**** Excerpted records ****

/-! ## Apply -/

theorem exec_apply_accepted {ops : List DeltaOp} {id : Nat} (hactive : standsBy s = false)
    (hidle : s.upd.state ≠ .applying ∧ s.upd.state ≠ .armed) (hdelta : rdDelta s = some (ops, id)) :
    let u := if s.upd.applyId.toNat = id then s else eraseProg (inactiveBank s) 0x40000 0x40000 [] s
    exec .apply s = .next { u with upd := { s.upd with
      state := .applying, applyId := BitVec.ofNat 64 id, total := BitVec.ofNat 24 ops.length
      nextBlock := BitVec.ofNat 24 (((nextOp u ops id).map fun o => o.target).getD 16384), cancelReq := false, peerOk := false } } := by
  intro u
  have hupd : u.upd = s.upd := by
    unfold u
    split <;> rfl
  have hnext : (match nextOp u ops id with | some op => op.target | none => 16384) = ((nextOp u ops id).map fun o => o.target).getD 16384 := by
    cases nextOp u ops id <;> rfl
  refine Eq.trans (show _ = execApply s from rfl) ?_
  unfold execApply
  rw [if_neg (by simp [hactive]), if_neg (by simp [hidle]), hdelta]
  change Host.Outcome.next { u with upd := { u.upd with
      state := .applying, applyId := BitVec.ofNat 64 id, total := BitVec.ofNat 24 ops.length
      nextBlock := BitVec.ofNat 24 (match nextOp u ops id with | some op => op.target | none => 16384), cancelReq := false, peerOk := false } } = _
  rw [hnext, hupd]

/-- The bank after the block of an operation, and what lies unnamed before it, is erased and programmed. -/
def blockWritten (ops : List DeltaOp) (op : DeltaOp) (s : State) : State :=
  let b := inactiveBank s
  let prev := (ops.filter fun o => o.target < op.target).foldl (fun m o => max m (o.target + 1)) 128
  modFlash b (fun m => progMem m (4096 * op.target) (opResult s op)) (eraseProg b (4096 * prev) (4096 * (op.target + 1 - prev)) [] s)

/-- The journal entry of a block in a bank. -/
def journalled (b id : Nat) (op : DeltaOp) (s : State) : State :=
  modFlash b (fun m => progMem (wipe m (journalAt op.target) 16) (journalAt op.target) (leBytes id 8 ++ leBytes op.crc 4 ++ [0x00])) s

theorem exec_applyBlockDone {ops : List DeltaOp} {id : Nat} {op : DeltaOp} {readback : List Bool} (hstate : s.upd.state = .applying)
    (hdelta : rdDelta s = some (ops, id)) (hop : nextOp s ops id = some op) :
    let b := inactiveBank s
    let u := blockWritten ops op s
    let j := journalled b id op u
    exec (.applyBlockDone readback) s =
      if (crc32c (opResult s op)).toNat = op.crc ∧ true ∈ readback.take 3 then
        match nextOp j ops id with
        | none => .next (applyEnds (eraseProg b (4096 * (op.target + 1)) (4096 * (16383 - op.target)) [] j))
        | some o => .next (if s.upd.cancelReq = true then updCompletion 0x16 { j with upd := { s.upd with
            nextBlock := BitVec.ofNat 24 o.target, state := .partly, result := 5, cancelReq := false } }
          else { j with upd := { s.upd with nextBlock := BitVec.ofNat 24 o.target } })
      else if 3 ≤ readback.length then .next (updCompletion 0x15 (raise 0 0x1202 (BitVec.ofNat 64 op.target)
        { u with upd := { s.upd with state := .partly } }))
      else .next u := by
  intro b u j
  have hmatched : ((crc32c (opResult s op)).toNat == op.crc && (readback.take 3).contains true) = true ↔
      (crc32c (opResult s op)).toNat = op.crc ∧ true ∈ readback.take 3 := by simp
  refine Eq.trans (show _ = execApplyBlockDone readback s from rfl) ?_
  unfold execApplyBlockDone
  rw [if_neg (by simp [hstate]), hdelta]
  dsimp only
  rw [hop]
  refine if_congr hmatched ?_ rfl
  change (match nextOp j ops id with | none => _ | some o => _) = _
  cases nextOp j ops id with
  | none => rfl
  | some o => exact (apply_ite _ _ _ _).symm

/-! ## Activation -/

/-- Every die of the package passes a test where each die that it has does. -/
theorem all_dies {p : Die → Bool} : s.dies.all p = true ↔ ∀ d, s.hasDie d = true → p (s.die d) = true := by
  simp only [List.all_eq_true, List.mem_iff_getElem, State.hasDie, State.die, decide_eq_true_eq]
  constructor
  · intro h d hd
    rw [List.getD_eq_getElem _ _ hd]
    exact h _ ⟨d, hd, rfl⟩
  · rintro h x ⟨d, hd, rfl⟩
    have hp := h d hd
    rwa [List.getD_eq_getElem _ _ hd] at hp

theorem exec_activationReadinessCheck {peerReady : Bool} (hstate : s.upd.state = .armed) :
    let u := s.advanceToStamp 0 (mpStamp (s.upd.armedMp.toNat - 1000))
    let ready := (∀ d, s.hasDie d = true → (s.die d).str.state = .running) ∧ (peerReady = true ∨ s.pair.role = .unpaired)
    (ready → exec (.activationReadinessCheck peerReady) s = .next (updCompletion 0 u)) ∧
    (¬ready → exec (.activationReadinessCheck peerReady) s = .next (updCompletion 0x16 (updCancelled u))) := by
  intro u ready
  have hready : ((u.dies.all fun x => x.str.state == .running) && (peerReady || decide (u.pair.role = .unpaired))) = true ↔ ready := by
    simp only [Bool.and_eq_true, all_dies, u, hasDie_advanceToStamp, die_advanceToStamp_str, State.advanceToStamp_pair, Bool.or_eq_true, decide_eq_true_eq, beq_iff_eq, ready]
  have hexec : exec (.activationReadinessCheck peerReady) s =
      if (u.dies.all fun x => x.str.state == .running) && (peerReady || decide (u.pair.role = .unpaired)) then .next (updCompletion 0 u)
      else .next (updCompletion 0x16 (updCancelled u)) := by
    refine Eq.trans (show _ = execActivationReadinessCheck peerReady s from rfl) ?_
    unfold execActivationReadinessCheck
    dsimp only
    rw [if_neg (by simp [hstate])]
  rw [hexec]
  exact ⟨fun h => if_pos (hready.mpr h), fun h => if_neg (mt hready.mp h)⟩

/-! ## Trial -/

/-- The registers of an update whose trial is confirmed. -/
def trialOver (v : State) : State := { v with upd := { v.upd with state := .idle, result := 3, window := 0 } }

theorem exec_trialConfirmation (htrial : s.upd.state = .trial) (hsound : s.upd.lockstepStop = false) (hbank : runBank s = (bankPtr s).bank)
    (hrun : s.dies.all (fun x => x.str.state == .running) = true)
    (hconfirmed : manFlag s (bankPtr s).bank 1 = false ∨ s.upd.confirmed = true) :
    let b := (bankPtr s).bank
    let u := writePtr { bank := b } s
    let raises := manFlag u b 0 = true ∧ s.fuses.svnRaises < 63 ∧ s.fuses.minSvn.toNat < manSvn u b
    exec .trialConfirmation s = .next (raiseAny 0 dukenCheck 0x1206 { u with
      fuses := if raises then { s.fuses with minSvn := BitVec.ofNat 32 (manSvn u b), svnRaises := s.fuses.svnRaises + 1 } else s.fuses
      upd := { s.upd with state := .idle, result := 3, window := 0 } }) := by
  intro b u raises
  have hready : ¬(s.upd.state ≠ .trial || !(decide (runBank s = b) && s.dies.all (fun x => x.str.state == .running) && !s.upd.lockstepStop &&
      (!manFlag s b 1 || s.upd.confirmed))) = true := by
    rw [hrun]
    rcases hconfirmed with h | h <;> simp [htrial, hsound, hbank, h, b]
  have hraises : (manFlag u b 0 && decide (s.fuses.svnRaises < 63) && decide (s.fuses.minSvn.toNat < manSvn u b)) = true ↔ raises := by
    simp only [Bool.and_eq_true, decide_eq_true_eq, and_assoc, raises]
  refine Eq.trans (show _ = execTrialConfirmation s from rfl) ?_
  unfold execTrialConfirmation
  refine (if_neg hready).trans ?_
  change Host.Outcome.next (raiseAny 0 dukenCheck 0x1206 (trialOver
    (if manFlag u b 0 && decide (s.fuses.svnRaises < 63) && decide (s.fuses.minSvn.toNat < manSvn u b) then
      { u with fuses := { s.fuses with minSvn := BitVec.ofNat 32 (manSvn u b), svnRaises := s.fuses.svnRaises + 1 } } else u))) = _
  by_cases h : raises
  · rw [if_pos (hraises.mpr h), if_pos h]
    rfl
  · rw [if_neg (mt hraises.mp h), if_neg h]
    rfl

theorem onlyLogs_raiseAny (d : Nat) (src : Byte) (code : BitVec 16) : onlyLogs { s with free := s.free + 1 } (raiseAny d src code s) :=
  onlyLogs_of_onlyLog (onlyLog_raiseAny d src code s)

/-- What a SOFT reset of the package keeps of the update, the fuses and the tables where no reset is in progress. -/
theorem softReset_fields (h : s.inReset = none) :
    (packageReset 2 s).upd = resetUpd 2 s.upd ∧ (packageReset 2 s).uptime = 0 ∧ (packageReset 2 s).fuses = s.fuses ∧
    (packageReset 2 s).tables = [] := by
  obtain ⟨hsame, -, -⟩ := packageReset_spec 2 s h
  rw [hsame]
  exact ⟨rfl, rfl, rfl, rfl⟩

/-- The state that a fallback resets the package from. -/
def fallingBack (s : State) : State :=
  { writePtr { bank := 1 - (bankPtr s).bank } s with upd := { s.upd with state := .applied, window := 0 } }

/-- The state that an activation resets the package from. -/
def activating (s : State) : State :=
  { writePtr { bank := inactiveBank s, trial := true, window := manWindow s (inactiveBank s) } s with
    upd := { s.upd with state := .trial, result := 2, waitRejoin := false } }

theorem inReset_fallingBack : (fallingBack s).inReset = s.inReset := by simp only [fallingBack, writePtr, eraseProg, modFlash]
theorem fuses_fallingBack : (fallingBack s).fuses = s.fuses := by simp only [fallingBack, writePtr, eraseProg, modFlash]
theorem inReset_activating : (activating s).inReset = s.inReset := by simp only [activating, writePtr, eraseProg, modFlash]

/-- A fallback is a SOFT reset but for the result, the report and the word to the peer. -/
theorem fallBack_spec (s : State) : ∃ t, onlyLogs { packageReset 2 (fallingBack s) with
      upd := { (packageReset 2 (fallingBack s)).upd with result := 4 }, free := (packageReset 2 (fallingBack s)).free + 1 } t ∧
    fallBack s = emit (.peer 3 (BitVec.ofNat 64 (manSeq s (bankPtr s).bank))) t :=
  ⟨_, onlyLogs_raiseAny 0 dukenCheck 0x1205, rfl⟩

end

end Sys2Proof.Laws
end

section
/-! The obligation on field update (18 R392 to R401). -/

namespace Sys2Proof.Laws

open Sys2Proof.Machine

/-- Settles O57, clause by clause: apply, activation, cancel, trial and fallback. -/
theorem updatesApplyActivateAndFallBack : Obligations.UpdatesApplyActivateAndFallBack := by
  refine ⟨fun ops id s => exec_apply_accepted, ?refused, ?block, ?activate, ?cancel, fun peerReady s => exec_activationReadinessCheck, ?confirms,
    ?expires, ?fallsBack⟩
  case refused =>
    intro s hactive hwhy
    refine ⟨Config.freeValue s.free, Eq.trans (show _ = execApply s from rfl) ?_⟩
    unfold execApply
    rw [if_neg (by simp [hactive])]
    by_cases hstate : (s.upd.state = .applying || s.upd.state = .armed) = true
    · rw [if_pos hstate]
      rfl
    · have hnone : rdDelta s = none := by
        simp only [Bool.or_eq_true, decide_eq_true_eq, not_or] at hstate
        exact (hwhy.resolve_left hstate.1).resolve_left hstate.2
      rw [if_neg hstate, hnone]
      rfl
  case block =>
    intro ops id op readback s hstate hdelta hop b prev u matched j
    have hexec := exec_applyBlockDone (readback := readback) hstate hdelta hop
    refine ⟨fun hnot hfew => ?_, fun hnot hthree => ?_, fun hmatch hlast => ?_, fun o hmatch hnext => ?_⟩
    · exact hexec.trans ((if_neg hnot).trans (if_neg (by omega)))
    · exact hexec.trans ((if_neg hnot).trans (if_pos hthree))
    · refine hexec.trans ((if_pos hmatch).trans ?_)
      change (match nextOp j ops id with | none => _ | some o => _) = _
      rw [hlast]
      rfl
    · refine hexec.trans ((if_pos hmatch).trans ?_)
      change (match nextOp j ops id with | none => _ | some o => _) = _
      rw [hnext]
      rfl
  case activate =>
    intro s hactive a may
    have hexec : exec .activate s =
        if s.upd.state ≠ .applied || s.restr.busy then .next (updRefused s)
        else if a = 0 && decide ((s.die 0).str.state = .none) then .next (activateNow s)
        else if a < s.mpNo 0 + 1000 then .next (updRefused s)
        else .next (armLead 0 4 a { s with upd := { s.upd with state := .armed, armedMp := s.upd.actMp } }) := if_neg (by simp [hactive])
    have hmay : (s.upd.state ≠ .applied || s.restr.busy) = true ↔ ¬may := by
      simp only [may, Bool.or_eq_true, decide_eq_true_eq, not_and_or, Bool.not_eq_false, ne_eq]
    rw [hexec]
    refine ⟨fun h hfar => ?_, fun h hzero hnone => ?_, fun h => ⟨Config.freeValue s.free, ?_⟩⟩
    · rw [if_neg (mt hmay.mp (not_not_intro h)), if_neg (by simp; omega), if_neg (by omega)]
    · rw [if_neg (mt hmay.mp (not_not_intro h)), if_pos (by simp [hzero, hnone])]
    · by_cases hm : may
      · obtain ⟨hnear, hnow⟩ := h.resolve_left (not_not_intro hm)
        rw [if_neg (mt hmay.mp (not_not_intro hm)), if_neg (by simpa using hnow), if_pos hnear]
        rfl
      · rw [if_pos (hmay.mpr hm)]
        rfl
  case cancel =>
    intro s hactive off
    have hguard : ¬standsBy s = true := by simp [hactive]
    have hexec : exec .cancel s = execCancel s := rfl
    unfold execCancel at hexec
    rw [if_neg hguard] at hexec
    refine ⟨fun h => ?_, fun h hlate => ⟨Config.freeValue s.free, ?_⟩, fun h hlate => ⟨Config.freeValue s.free, ?_⟩, fun h1 h2 => ?_, ?_⟩
    · rw [hexec, h]
    · rw [hexec, h]
      exact congrArg _ (if_pos hlate)
    · rw [hexec, h]
      exact congrArg _ (if_neg (by omega))
    · rw [hexec]
      cases h : s.upd.state <;> simp_all
    · refine congrArg Host.Outcome.next ?_
      by_cases h : s.upd.state = .trial
      · rw [if_pos (by simp [h, hactive]), h, beq_self_eq_true, Bool.or_true]
      · rw [if_neg (by simp [h]), beq_eq_false_iff_ne.mpr h, Bool.or_false]
  case confirms =>
    intro s ⟨htrial, hsound, hbank⟩ hrun hconfirmed b u raises
    exact ⟨Config.freeValue s.free, exec_trialConfirmation htrial hsound hbank hrun hconfirmed⟩
  case expires =>
    intro seq' s htrial
    refine ⟨if_neg (by simp [htrial]), congrArg _ (if_congr ?_ rfl rfl)⟩
    simp [htrial, and_comm]
  case fallsBack =>
    intro s hfree
    obtain ⟨t, hlogs, hfall⟩ := fallBack_spec s
    obtain ⟨hupd, huptime, hfuses, htables⟩ := softReset_fields (inReset_fallingBack.trans hfree)
    obtain ⟨hnowUpd, hnowUptime, -, -⟩ := softReset_fields (inReset_activating.trans hfree)
    obtain ⟨hsame, -, -⟩ := hlogs
    rw [hfall, hsame]
    refine ⟨?_, rfl, huptime, hfuses.trans fuses_fallingBack, htables, ?_, ?_, hnowUptime⟩
    · exact congrArg Upd.state hupd
    · exact congrArg Upd.state hnowUpd
    · exact congrArg Upd.result hnowUpd

end Sys2Proof.Laws
end

section
/-! SUPPORT. What the kinds of reset keep (17 R377 to R380, 20 R416 to R419). -/

namespace Sys2Proof.Laws

open Sys2Proof.Machine Sys2Proof.Safety

section
variable {s : State} {d : Nat}

/-! ## A package reset -/

theorem die_restarted (kind : BitVec 3) (hd : s.hasDie d = true) : (restarted kind s).die d = resetDie kind s.fuses d (s.die d) := by
  have hlen : d < s.dies.length := by simpa [State.hasDie] using hd
  simp [State.die, restarted, List.getD_eq_getElem?_getD, hlen]

theorem hasDie_restarted (kind : BitVec 3) (e : Nat) : (restarted kind s).hasDie e = s.hasDie e := by
  simp [State.hasDie, restarted]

****

Reproduce word for word the material above, starting with the line that has "theorem softReset_fields (h" and stopping after the line that has "theorem fuses_fallingBack : (fallingBack".

**Output**
theorem softReset_fields (h : s.inReset = none) :
    (packageReset 2 s).upd = resetUpd 2 s.upd ∧ (packageReset 2 s).uptime = 0 ∧ (packageReset 2 s).fuses = s.fuses ∧
    (packageReset 2 s).tables = [] := by
  obtain ⟨hsame, -, -⟩ := packageReset_spec 2 s h
  rw [hsame]
  exact ⟨rfl, rfl, rfl, rfl⟩

/-- The state that a fallback resets the package from. -/
def fallingBack (s : State) : State :=
  { writePtr { bank := 1 - (bankPtr s).bank } s with upd := { s.upd with state := .applied, window := 0 } }

/-- The state that an activation resets the package from. -/
def activating (s : State) : State :=
  { writePtr { bank := inactiveBank s, trial := true, window := manWindow s (inactiveBank s) } s with
    upd := { s.upd with state := .trial, result := 2, waitRejoin := false } }

theorem inReset_fallingBack : (fallingBack s).inReset = s.inReset := by simp only [fallingBack, writePtr, eraseProg, modFlash]
theorem fuses_fallingBack : (fallingBack s).fuses = s.fuses := by simp only [fallingBack, writePtr, eraseProg, modFlash]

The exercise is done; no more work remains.